(Provided material Opens)

/-- R63, R64, R67: RCV and YIELD first make their batch wait; tried again when every batch of the group waits at that
address and no fibre is parked, they merge all the batches into one behind the instruction. YIELD then ends the touch
entries of the group, and takes it to the boundary wait at a team boundary. R64: when the batches of the group wait at
different addresses, those at the lowest merge and the others go on waiting as they were, with their fibres; a batch
behind a lower address waits on. -/
def Obligations.ReconvergenceMerges : Prop :=
  (∀ (i : Instr) (s : State) (I : Issue) (F : Form), formOf i s = some F → Ready F s I →
    (∀ c, i = .rcv c → exec i s = .next ((F.slot s I).hold I (some i) (.rcv I.pc false) [])) ∧
    (∀ c, i = .yield c → exec i s = .next ((F.slot s I).hold I (some i) (.rcv I.pc true) []))) ∧
  (∀ (s : State) (I : Issue), Again s I → (∀ e ∈ I.G.lanes, e.2.live = true → e.2.parked = none) →
    (∀ B ∈ I.G.batches, ∃ y, B.wait = some (.rcv I.pc y)) →
    let all := I.G.batches.foldl (fun m B => m ||| B.lanes) 0
    (∀ c, ∃ t H, exec (.rcv c) s = .next t ∧ t.group? I.core I.g = some H ∧ Elsewhere I.core I.g s t ∧
      H.batches = [Batch.fresh all] ∧ (∀ l, l < 32 → all.getLsbD l = true → (H.lane l).pc = I.pc + 4) ∧
      H.touches = I.G.touches ∧ H.st = I.G.st) ∧
    (∀ c, ∃ t H, exec (.yield c) s = .next t ∧ t.group? I.core I.g = some H ∧ Elsewhere I.core I.g s t ∧
      H.batches = [Batch.fresh all] ∧ (∀ l, l < 32 → all.getLsbD l = true → (H.lane l).pc = I.pc + 4) ∧
      H.touches = [] ∧ H.st = if s.atBoundary I then .boundary else I.G.st)) ∧
  (∀ (s : State) (I : Issue) (c : BitVec 3), Again s I → (∀ e ∈ I.G.lanes, e.2.live = true → e.2.parked = none) →
    I.B.rcvAt = some I.pc →
    ((∀ B ∈ I.G.batches, ∃ a y, B.wait = some (.rcv a y) ∧ I.pc ≤ a) →
      let all := (I.G.batches.filter fun B => B.rcvAt == some I.pc).foldl (fun m B => m ||| B.lanes) 0
      ∃ t H, exec (.rcv c) s = .next t ∧ t.group? I.core I.g = some H ∧ Elsewhere I.core I.g s t ∧
        (H.batches.filter fun B => B.wait.isSome) = (I.G.batches.filter fun B => B.rcvAt != some I.pc) ∧
        (H.batches.filter fun B => B.wait.isNone) = [Batch.fresh all] ∧
        (∀ l, l < 32 → all.getLsbD l = true → (H.lane l).pc = I.pc + 4) ∧
        (∀ l, l < 32 → all.getLsbD l = false → H.lane l = I.G.lane l)) ∧
    ((∃ B ∈ I.G.batches, ∃ a y, B.wait = some (.rcv a y) ∧ a < I.pc) →
      exec (.rcv c) s = .next (s.hold I (some (.rcv c)) (.rcv I.pc false) [])))

/-- R65, R66, R205: SPAWN and SPAWN.T with a well-formed target place a new group of the team when a context, its
registers and its lane slice are free in a quadrant and the team has fewer than 32 groups: one fibre for each active
one, in its lane, at the target, with eight registers of its parent. SPAWN.T tells the outcome; SPAWN waits for room. R65
names the context and the count of groups: that the lane slice needs room as well is the model's choice (log entry 32). -/
def Obligations.SpawnCreatesGroups : Prop :=
  ∀ (i : Instr) (s : State) (I : Issue) (F : Form), formOf i s = some F → Ready F s I →
    let tell (k : BitVec 3) (b : Bool) : List LaneOut := I.act.map fun l => { lane := l, writes := [wpred l k.toNat b] }
    (∀ a n c u, i = .spawn a n c → I.R.spair n.toNat % 4 = 0 → I.R.spair n.toNat < 2 ^ 52 →
      (F.slot s I).trySpawn I a n = some u → exec i s = .next (u.finish I none [])) ∧
    (∀ a n c, i = .spawn a n c → I.R.spair n.toNat % 4 = 0 → I.R.spair n.toNat < 2 ^ 52 →
      (F.slot s I).trySpawn I a n = none → exec i s = .next ((F.slot s I).hold I (some i) (.poll 15) [])) ∧
    (∀ k a n c u, i = .spawnT k a n c → I.R.spair n.toNat % 4 = 0 → I.R.spair n.toNat < 2 ^ 52 →
      (F.slot s I).trySpawn I a n = some u → exec i s = .next (u.finish I none (tell k true))) ∧
    (∀ k a n c, i = .spawnT k a n c → I.R.spair n.toNat % 4 = 0 → I.R.spair n.toNat < 2 ^ 52 →
      (F.slot s I).trySpawn I a n = none → exec i s = .next ((F.slot s I).finish I none (tell k false))) ∧
    (∀ (a n : BitVec 7) (u : State), (F.slot s I).trySpawn I a n = some u →
      ∃ g K, s.group? I.core g = none ∧ u.group? I.core g = some K ∧ K.tid = I.tid ∧ K.ctx = I.x ∧
        K.role = I.G.role ∧ K.budget = I.G.budget ∧ K.live = I.act ∧ K.sregs = I.R.sregs ∧
        ∀ l ∈ I.act, (K.lane l).pc = I.R.spair n.toNat ∧ ∀ k < 8, K.v l k = I.R.v l (a.toNat + k))

/-! ## Queues and barriers -/

/-- R71-R75, R215-R217: the queue instructions on a descriptor that can be read and is well formed. QPOP and QPOP.T take
up to one entry for each active fibre, in lane order, and write `head` and the above-high state; the pushers of a queue
whose depth is below `low` may go on. A pop that receives an entry is an acquire of the queue's object. QPOP waits on an
empty queue while no pre-emption is asked for. QPUSH is a release of the queue's object and appends one entry for each
active fibre while the depth stays within `high`, and is descheduled above it; after its return it appends without that
test when the entries fit, and waits while they do not. It waits for far stores of the group. QSTAT reads the depth, the
free space and the flags. R72, R215: a queue instruction whose index lies past the table of the context raises OOB in every
active fibre, and changes no memory. That a pop which takes nothing ends an above-high state whose depth is below `low`
already is the model's choice (log entry 81). -/
def Obligations.QueuesMoveEntries : Prop :=
  (∀ (i : Instr) (s : State) (I : Issue) (F : Form), formOf i s = some F → Ready F s I →
     let s0 := F.slot s I
     let at_ (q : BitVec 6) : Nat := (I.R.s q.toNat).toNat
     let taken (u : State) (q : BitVec 6) (Q : QueueDesc) (n : Nat) : State :=
       let v := u.modGroup I.core I.g fun G => { G with lastQueue := some (at_ q) }
       let overs := Q.overs && decide (Q.low ≤ Q.depth - n)
       let w := if n = 0 ∧ overs = Q.overs then v else v.corePut I (u.queueVa I.x (at_ q) + 20)
         (leBytes 4 (Q.overWord overs) ++ leBytes 4 ((Q.head + n) % 2 ^ 32))
       if Q.overs && !overs then w.freePushers I.x (some (at_ q)) else w
     (∀ k d q c t Q, i = .qpop k d q c → s0.queueDesc I .atomic (at_ q) = (t, .ok Q) → Q.depth = 0 →
       t.drainSeen I.x I.tid = false → exec i s = .next ((taken t q Q 0).hold I (some i) (.poll 7) [])) ∧
     (∀ (pop : Bool) k d q c t Q u es, i = (if pop then .qpop k d q c else .qpopT k d q c) →
       s0.queueDesc I .atomic (at_ q) = (t, .ok Q) → (pop = false ∨ Q.depth ≠ 0 ∨ t.drainSeen I.x I.tid = true) →
       let drain := t.drainSeen I.x I.tid
       let n := if drain then 0 else min Q.depth I.act.length
       t.coreReads I .read 32 ((List.range n).map fun j => Q.base + 32 * ((Q.head + j) % 2 ^ 32 % Q.cap)) =
         (u, .ok es) →
       let y := taken u q Q n
       let z := if n = 0 then y else y.acquire I.party (some (Q.word % 2 ^ 20)) (Q.word / 2 ^ 20 % 8)
       exec i s = .next (z.finish I none (I.act.zipIdx.map fun (l, j) =>
         { lane := l
           writes := (match es[j]? with
             | some e => wregs l d.toNat (bytesWords 8 e) ++ [wpred l k.toNat false]
             | none => [wpred l k.toNat true]) ++ [wpred l (k.toNat + 8) drain] }))) ∧
     (∀ a q c t Q, i = .qpush a q c → s0.queueDesc I .atomic (at_ q) = (t, .ok Q) →
       (I.retested = true → Q.cap - Q.depth < I.act.length → exec i s = .next (t.hold I (some i) (.poll 15) [])) ∧
       ((if I.retested then I.act.length ≤ Q.cap - Q.depth else Q.depth + I.act.length ≤ Q.high) →
         let es := I.act.zipIdx.map fun (l, j) => (Q.base + 32 * ((Q.tail + j) % 2 ^ 32 % Q.cap),
           wordsBytes ((List.range 8).map fun r => I.R.v l (a.toNat + r)))
         ∀ u, t.corePlaces I (es.map (·.1)) = (u, none) →
           (u.farStores I.core I.g = true → exec i s = .next (u.hold I (some i) (.poll 15) [])) ∧
           (u.farStores I.core I.g = false →
             let v := es.foldl (fun v e => v.corePut I e.1 e.2)
               ((u.noteObj I (Q.word % 2 ^ 20)).release I.core I.g I.x I.T I.tid (Q.word % 2 ^ 20) (Q.word / 2 ^ 20 % 8))
             exec i s = .next (((v.corePut I (v.queueVa I.x (at_ q) + 28)
               (leBytes 4 ((Q.tail + I.act.length) % 2 ^ 32))).modGroup I.core I.g (·.pushed I.act)).finish I none []))) ∧
       (I.retested = false → Q.high < Q.depth + I.act.length →
         let u := t.corePut I (t.queueVa I.x (at_ q) + 20) (leBytes 4 (Q.overWord true))
         let due := if u.draining I.x then some (u.pulses I.core + 64) else none
         exec i s = .next (({ u.modGroup I.core I.g fun G => { G with st := .descheduled (at_ q) u.nextOp due } with
           nextOp := u.nextOp + 1 } : State).hold I (some i) (.push (at_ q)) []))) ∧
     (∀ q d c t Q, s0.queueDesc I .read (at_ q) = (t, .ok Q) →
       let ans (v : Nat) : Out := .next (t.finish I none [{ lane := I.low, writes := [(.s d, BitVec.ofNat 32 v)] }])
       (∀ e : BitVec 6, e.toNat = d → i = .qstatDepth e q c → exec i s = ans Q.depth) ∧
       (∀ e : BitVec 6, e.toNat = d → i = .qstatFree e q c → exec i s = ans (Q.cap - Q.depth)) ∧
       (∀ e : BitVec 6, e.toNat = d → i = .qstatFlags e q c →
         exec i s = ans ((if t.drainSeen I.x I.tid then 1 else 0) + if Q.overs then 2 else 0)))) ∧
  (∀ (i : Instr) (s : State) (I : Issue) (F : Form) (q : BitVec 6), formOf i s = some F → Ready F s I →
     ((∃ k d c, i = .qpop k d q c ∨ i = .qpopT k d q c) ∨ (∃ a c, i = .qpush a q c) ∨
       (∃ d c, i = .qstatDepth d q c ∨ i = .qstatFree d q c ∨ i = .qstatFlags d q c)) →
     (s.ctx I.x).word 0x188 ≤ (I.R.s q.toNat).toNat →
     exec i s = .next ((F.slot s I).finish I none
       (I.act.map fun l => { lane := l, trap := some (mkTrap 5 0 (I.R.s q.toNat).toNat) })))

(Provided material Closes)

Only the lines from the first line of the records through the line with "I.B.rcvAt = some I.pc →" should be reproduced, exactly and with nothing added.

/-- R63, R64, R67: RCV and YIELD first make their batch wait; tried again when every batch of the group waits at that
address and no fibre is parked, they merge all the batches into one behind the instruction. YIELD then ends the touch
entries of the group, and takes it to the boundary wait at a team boundary. R64: when the batches of the group wait at
different addresses, those at the lowest merge and the others go on waiting as they were, with their fibres; a batch
behind a lower address waits on. -/
def Obligations.ReconvergenceMerges : Prop :=
  (∀ (i : Instr) (s : State) (I : Issue) (F : Form), formOf i s = some F → Ready F s I →
    (∀ c, i = .rcv c → exec i s = .next ((F.slot s I).hold I (some i) (.rcv I.pc false) [])) ∧
    (∀ c, i = .yield c → exec i s = .next ((F.slot s I).hold I (some i) (.rcv I.pc true) []))) ∧
  (∀ (s : State) (I : Issue), Again s I → (∀ e ∈ I.G.lanes, e.2.live = true → e.2.parked = none) →
    (∀ B ∈ I.G.batches, ∃ y, B.wait = some (.rcv I.pc y)) →
    let all := I.G.batches.foldl (fun m B => m ||| B.lanes) 0
    (∀ c, ∃ t H, exec (.rcv c) s = .next t ∧ t.group? I.core I.g = some H ∧ Elsewhere I.core I.g s t ∧
      H.batches = [Batch.fresh all] ∧ (∀ l, l < 32 → all.getLsbD l = true → (H.lane l).pc = I.pc + 4) ∧
      H.touches = I.G.touches ∧ H.st = I.G.st) ∧
    (∀ c, ∃ t H, exec (.yield c) s = .next t ∧ t.group? I.core I.g = some H ∧ Elsewhere I.core I.g s t ∧
      H.batches = [Batch.fresh all] ∧ (∀ l, l < 32 → all.getLsbD l = true → (H.lane l).pc = I.pc + 4) ∧
      H.touches = [] ∧ H.st = if s.atBoundary I then .boundary else I.G.st)) ∧
  (∀ (s : State) (I : Issue) (c : BitVec 3), Again s I → (∀ e ∈ I.G.lanes, e.2.live = true → e.2.parked = none) →
    I.B.rcvAt = some I.pc →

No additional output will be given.